Similarly a product code A420027 tells us the product was manufactured at facility A4 in 2020 on the 27 day of the year, which is January 27. The product expires one year from January 27, 2020, so it needs to be used or disposed of by January 26, 2021.
Adjust the Julian calendar keeping in mind the year as 2020 is a leap year.
From experience using test strips with bleach concentrate dilutions, often that expiration timeline is closer to 6 months (commercial settings open bottle only 1 month).

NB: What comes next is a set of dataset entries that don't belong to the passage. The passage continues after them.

/-! ## Unloading (R64) -/

/-- Another loaded scene of the partition names a TID. -/
def tidNamed (s : State) (k part tid : Nat) : Bool :=
  s.scenes.any fun y => y.1 != k && y.2.live && y.2.loaded && y.2.part == part && y.2.tids.any (·.1 == tid)
/-- A TID entry becomes not valid on every core, with its residency bits clear. -/
def dropTid (s : State) (part tid : Nat) : State :=
  (List.range 64).foldl (fun s c =>
    let key := tidKey c part tid
    let w3 := tidWord s c part tid 3
    { setTidWord s c part tid 3 (w64 (w3 - b2n (bit w3 3) * 8)) with
      tidFrom := tdel s.tidFrom key, resid := s.resid.filter fun b => b / 4096 != key }) s
/-- What a scene holds is released. -/
def releaseScene (s : State) (k : Nat) : State :=
  let x := getScene s k
  let s := s.regions.foldl (fun s p => if p.2.placed && p.2.scene == k then putRegion s (p.1 / 4) (p.1 % 4) {} else s) s
  let s := { s with
    images := s.images.filter fun i => i.snap.region.scene != k
    cues := s.cues.filter fun p => p.2.scene != k
    cfgImages := s.cfgImages.filter fun e => e.2.1 != k
    tags := s.tags.filter fun g => g.1 / 2 ^ 40 != k
    phasers := s.phasers.filter fun p => p.1 / 4096 != k
    grants := s.grants.filter fun g => g.key / 2 ^ 40 != k
    homes := s.homes.filter fun h => homeScene h.1 != k }
  let s := (x.tids.filter fun r => !tidNamed s k x.part r.1).foldl (fun s r => dropTid s x.part r.1) s
  let kept := s.scenes.flatMap fun y => if y.1 != k && y.2.live && y.2.loaded && y.2.part == x.part then dramPages y.2 else []
  let s := { s with pinned := s.pinned.filter fun e =>
    e.1 / 4 != x.part || kept.any fun p => 4096 * p / 2 ^ e.2.2.1 * 2 ^ e.2.2.1 == e.2.1 }
  { s with scenes := tdel s.scenes k }

end Sys2Proof.Machine
end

Public Health Ontario has an online "Chlorine Dilution Calculator" to help anyone determine how much NaOCl "household" bleach of a given concentration level to add to how much safe tap water to achieve a certain ppm of diluted chlorine sol'n. One can calculate sanitizing or even disinfecting diluted chlorine sol'n levels using the online calculator. Although the site is in Canada, they kindly include both English and Metric units. https://www.publichealthontario.ca/en/health-topics/environmental-occupational-health/water-quality/chlorine-dilution-calculator
Advisement of 1000 ppm for a NaOCl dilution based on publication:
Kampf, G. et al. Persistence of coronaviruses on inanimate surfaces and their inactivation with biocidal agents. Journal of Hospital Infection, Volume 104, Issue 3, 246 - 251 (March 2020). https://doi.org/10.1016/j.jhin.2020.01.022
Fomite transmission (contact w/ inanimate or nonpathogenic object surface transmission exclusive of food components) reduction via biocidal agents such as 0.1%-0.5% NaOCl aka 1000-5000 ppm. “...Human coronaviruses on inanimate
surfaces can be effectively inactivated by surface disinfection procedures with 62-71% ethanol, 0.5% hydrogen peroxide or 0.1% sodium hypochlorite within 1 minute.” from pre-print https://doi.org/10.1016/j.jhin.2020.01.022
Edit: The question is really about disinfecting for SARS-CoV-2, the mRNA virus which causes COVID-19 in humans.
The edit is to:
1) Clarify the actual question, which deals w/ microbiology relating to SARS-CoV-2, not a medical disease condition COVID-19;
2) Acknowledge that the press has incorrectly used the two different terms interchangeably creating public confusion & explain why many professionals are responding in forums around the world trying to clear up that confusion by providing accurate information;
3) Include current full rather than shortened links to details of NaOCl disinfection of SARS-CoV-2 with enough detail that if links are later unavailable readers will still know what to do.